● **EXERCISE BRIEF**
Each line of the entries, from the first to the line containing "n p).booted = s.booted := rfl", is to be transcribed exactly as it stands; include no other lines.

(Extracted data entries)
+ + + + + + +

@[simp] theorem State.send_powered (s : State) (n : BitVec 4) (p : Packet) : (s.send n p).powered = s.powered := rfl
@[simp] theorem State.send_booted (s : State) (n : BitVec 4) (p : Packet) : (s.send n p).booted = s.booted := rfl
@[simp] theorem State.send_time (s : State) (n : BitVec 4) (p : Packet) : (s.send n p).time = s.time := rfl
@[simp] theorem State.send_cycle (s : State) (n : BitVec 4) (p : Packet) : (s.send n p).cycle = s.cycle := rfl
@[simp] theorem State.send_cycles (s : State) (n : BitVec 4) (p : Packet) : (s.send n p).cycles = s.cycles := rfl
@[simp] theorem State.send_wdog (s : State) (n : BitVec 4) (p : Packet) : (s.send n p).wdog = s.wdog := rfl
@[simp] theorem State.send_wdogLive (s : State) (n : BitVec 4) (p : Packet) : (s.send n p).wdogLive = s.wdogLive := rfl
@[simp] theorem State.send_mem (s : State) (n : BitVec 4) (p : Packet) : (s.send n p).mem = s.mem := rfl
@[simp] theorem State.send_window (s : State) (n : BitVec 4) (p : Packet) : (s.send n p).window = s.window := rfl
@[simp] theorem State.send_steward (s : State) (n : BitVec 4) (p : Packet) : (s.send n p).steward = s.steward := rfl
@[simp] theorem State.send_queues (s : State) (n : BitVec 4) (p : Packet) : (s.send n p).queues = s.queues := rfl
@[simp] theorem State.send_launches (s : State) (n : BitVec 4) (p : Packet) : (s.send n p).launches = s.launches := rfl
@[simp] theorem State.send_gangs (s : State) (n : BitVec 4) (p : Packet) : (s.send n p).gangs = s.gangs := rfl
@[simp] theorem State.send_crews (s : State) (n : BitVec 4) (p : Packet) : (s.send n p).crews = s.crews := rfl
@[simp] theorem State.send_coaches (s : State) (n : BitVec 4) (p : Packet) : (s.send n p).coaches = s.coaches := rfl
@[simp] theorem State.send_cores (s : State) (n : BitVec 4) (p : Packet) : (s.send n p).cores = s.cores := rfl
@[simp] theorem State.send_dies (s : State) (n : BitVec 4) (p : Packet) : (s.send n p).dies = s.dies := rfl
@[simp] theorem State.send_stamps (s : State) (n : BitVec 4) (p : Packet) : (s.send n p).stamps = s.stamps := rfl
@[simp] theorem State.send_remote (s : State) (n : BitVec 4) (p : Packet) : (s.send n p).remote = s.remote := rfl
@[simp] theorem State.send_tlb (s : State) (n : BitVec 4) (p : Packet) : (s.send n p).tlb = s.tlb := rfl
@[simp] theorem State.send_prefetch (s : State) (n : BitVec 4) (p : Packet) : (s.send n p).prefetch = s.prefetch := rfl
@[simp] theorem State.send_offered (s : State) (n : BitVec 4) (p : Packet) : (s.send n p).offered = s.offered := rfl
@[simp] theorem State.send_senders (s : State) (n : BitVec 4) (p : Packet) : (s.send n p).senders = s.senders := rfl
@[simp] theorem State.send_links (s : State) (n : BitVec 4) (p : Packet) : (s.send n p).links = s.links := rfl
@[simp] theorem State.send_requests (s : State) (n : BitVec 4) (p : Packet) : (s.send n p).requests = s.requests := rfl
@[simp] theorem State.send_staleTags (s : State) (n : BitVec 4) (p : Packet) : (s.send n p).staleTags = s.staleTags := rfl
@[simp] theorem State.send_poison (s : State) (n : BitVec 4) (p : Packet) : (s.send n p).poison = s.poison := rfl
@[simp] theorem State.send_refused (s : State) (n : BitVec 4) (p : Packet) : (s.send n p).refused = s.refused := rfl
@[simp] theorem State.send_inbox (s : State) (n : BitVec 4) (p : Packet) : (s.send n p).inbox = s.inbox := rfl
@[simp] theorem State.send_cur (s : State) (n : BitVec 4) (p : Packet) : (s.send n p).cur = s.cur := rfl
@[simp] theorem State.send_turn (s : State) (n : BitVec 4) (p : Packet) : (s.send n p).turn = s.turn := rfl
@[simp] theorem State.send_fresh (s : State) (n : BitVec 4) (p : Packet) : (s.send n p).fresh = s.fresh := rfl

@[simp] theorem State.joinWindow_powered (s : State) (id : SenderId) (o : Option (CoachId × DWord)) (p : Packet) : (s.joinWindow id o p).powered = s.powered := rfl
@[simp] theorem State.joinWindow_booted (s : State) (id : SenderId) (o : Option (CoachId × DWord)) (p : Packet) : (s.joinWindow id o p).booted = s.booted := rfl
@[simp] theorem State.joinWindow_time (s : State) (id : SenderId) (o : Option (CoachId × DWord)) (p : Packet) : (s.joinWindow id o p).time = s.time := rfl
@[simp] theorem State.joinWindow_cycle (s : State) (id : SenderId) (o : Option (CoachId × DWord)) (p : Packet) : (s.joinWindow id o p).cycle = s.cycle := rfl
@[simp] theorem State.joinWindow_cycles (s : State) (id : SenderId) (o : Option (CoachId × DWord)) (p : Packet) : (s.joinWindow id o p).cycles = s.cycles := rfl
@[simp] theorem State.joinWindow_wdog (s : State) (id : SenderId) (o : Option (CoachId × DWord)) (p : Packet) : (s.joinWindow id o p).wdog = s.wdog := rfl
@[simp] theorem State.joinWindow_wdogLive (s : State) (id : SenderId) (o : Option (CoachId × DWord)) (p : Packet) : (s.joinWindow id o p).wdogLive = s.wdogLive := rfl
@[simp] theorem State.joinWindow_mem (s : State) (id : SenderId) (o : Option (CoachId × DWord)) (p : Packet) : (s.joinWindow id o p).mem = s.mem := rfl
@[simp] theorem State.joinWindow_window (s : State) (id : SenderId) (o : Option (CoachId × DWord)) (p : Packet) : (s.joinWindow id o p).window = s.window := rfl
@[simp] theorem State.joinWindow_steward (s : State) (id : SenderId) (o : Option (CoachId × DWord)) (p : Packet) : (s.joinWindow id o p).steward = s.steward := rfl
@[simp] theorem State.joinWindow_queues (s : State) (id : SenderId) (o : Option (CoachId × DWord)) (p : Packet) : (s.joinWindow id o p).queues = s.queues := rfl
@[simp] theorem State.joinWindow_launches (s : State) (id : SenderId) (o : Option (CoachId × DWord)) (p : Packet) : (s.joinWindow id o p).launches = s.launches := rfl
@[simp] theorem State.joinWindow_gangs (s : State) (id : SenderId) (o : Option (CoachId × DWord)) (p : Packet) : (s.joinWindow id o p).gangs = s.gangs := rfl
@[simp] theorem State.joinWindow_crews (s : State) (id : SenderId) (o : Option (CoachId × DWord)) (p : Packet) : (s.joinWindow id o p).crews = s.crews := rfl
@[simp] theorem State.joinWindow_coaches (s : State) (id : SenderId) (o : Option (CoachId × DWord)) (p : Packet) : (s.joinWindow id o p).coaches = s.coaches := rfl
@[simp] theorem State.joinWindow_cores (s : State) (id : SenderId) (o : Option (CoachId × DWord)) (p : Packet) : (s.joinWindow id o p).cores = s.cores := rfl
@[simp] theorem State.joinWindow_dies (s : State) (id : SenderId) (o : Option (CoachId × DWord)) (p : Packet) : (s.joinWindow id o p).dies = s.dies := rfl
@[simp] theorem State.joinWindow_stamps (s : State) (id : SenderId) (o : Option (CoachId × DWord)) (p : Packet) : (s.joinWindow id o p).stamps = s.stamps := rfl
@[simp] theorem State.joinWindow_remote (s : State) (id : SenderId) (o : Option (CoachId × DWord)) (p : Packet) : (s.joinWindow id o p).remote = s.remote := rfl
@[simp] theorem State.joinWindow_tlb (s : State) (id : SenderId) (o : Option (CoachId × DWord)) (p : Packet) : (s.joinWindow id o p).tlb = s.tlb := rfl
@[simp] theorem State.joinWindow_prefetch (s : State) (id : SenderId) (o : Option (CoachId × DWord)) (p : Packet) : (s.joinWindow id o p).prefetch = s.prefetch := rfl
@[simp] theorem State.joinWindow_offered (s : State) (id : SenderId) (o : Option (CoachId × DWord)) (p : Packet) : (s.joinWindow id o p).offered = s.offered := rfl
@[simp] theorem State.joinWindow_links (s : State) (id : SenderId) (o : Option (CoachId × DWord)) (p : Packet) : (s.joinWindow id o p).links = s.links := rfl
@[simp] theorem State.joinWindow_requests (s : State) (id : SenderId) (o : Option (CoachId × DWord)) (p : Packet) : (s.joinWindow id o p).requests = s.requests := rfl
@[simp] theorem State.joinWindow_staleTags (s : State) (id : SenderId) (o : Option (CoachId × DWord)) (p : Packet) : (s.joinWindow id o p).staleTags = s.staleTags := rfl
@[simp] theorem State.joinWindow_poison (s : State) (id : SenderId) (o : Option (CoachId × DWord)) (p : Packet) : (s.joinWindow id o p).poison = s.poison := rfl
@[simp] theorem State.joinWindow_refused (s : State) (id : SenderId) (o : Option (CoachId × DWord)) (p : Packet) : (s.joinWindow id o p).refused = s.refused := rfl
@[simp] theorem State.joinWindow_inbox (s : State) (id : SenderId) (o : Option (CoachId × DWord)) (p : Packet) : (s.joinWindow id o p).inbox = s.inbox := rfl
@[simp] theorem State.joinWindow_outbox (s : State) (id : SenderId) (o : Option (CoachId × DWord)) (p : Packet) : (s.joinWindow id o p).outbox = s.outbox := rfl
@[simp] theorem State.joinWindow_cur (s : State) (id : SenderId) (o : Option (CoachId × DWord)) (p : Packet) : (s.joinWindow id o p).cur = s.cur := rfl
@[simp] theorem State.joinWindow_turn (s : State) (id : SenderId) (o : Option (CoachId × DWord)) (p : Packet) : (s.joinWindow id o p).turn = s.turn := rfl
@[simp] theorem State.joinWindow_fresh (s : State) (id : SenderId) (o : Option (CoachId × DWord)) (p : Packet) : (s.joinWindow id o p).fresh = s.fresh := rfl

+ + + + + + +

● **FINISHED EXERCISE**
@[simp] theorem State.send_powered (s : State) (n : BitVec 4) (p : Packet) : (s.send n p).powered = s.powered := rfl
@[simp] theorem State.send_booted (s : State) (n : BitVec 4) (p : Packet) : (s.send n p).booted = s.booted := rfl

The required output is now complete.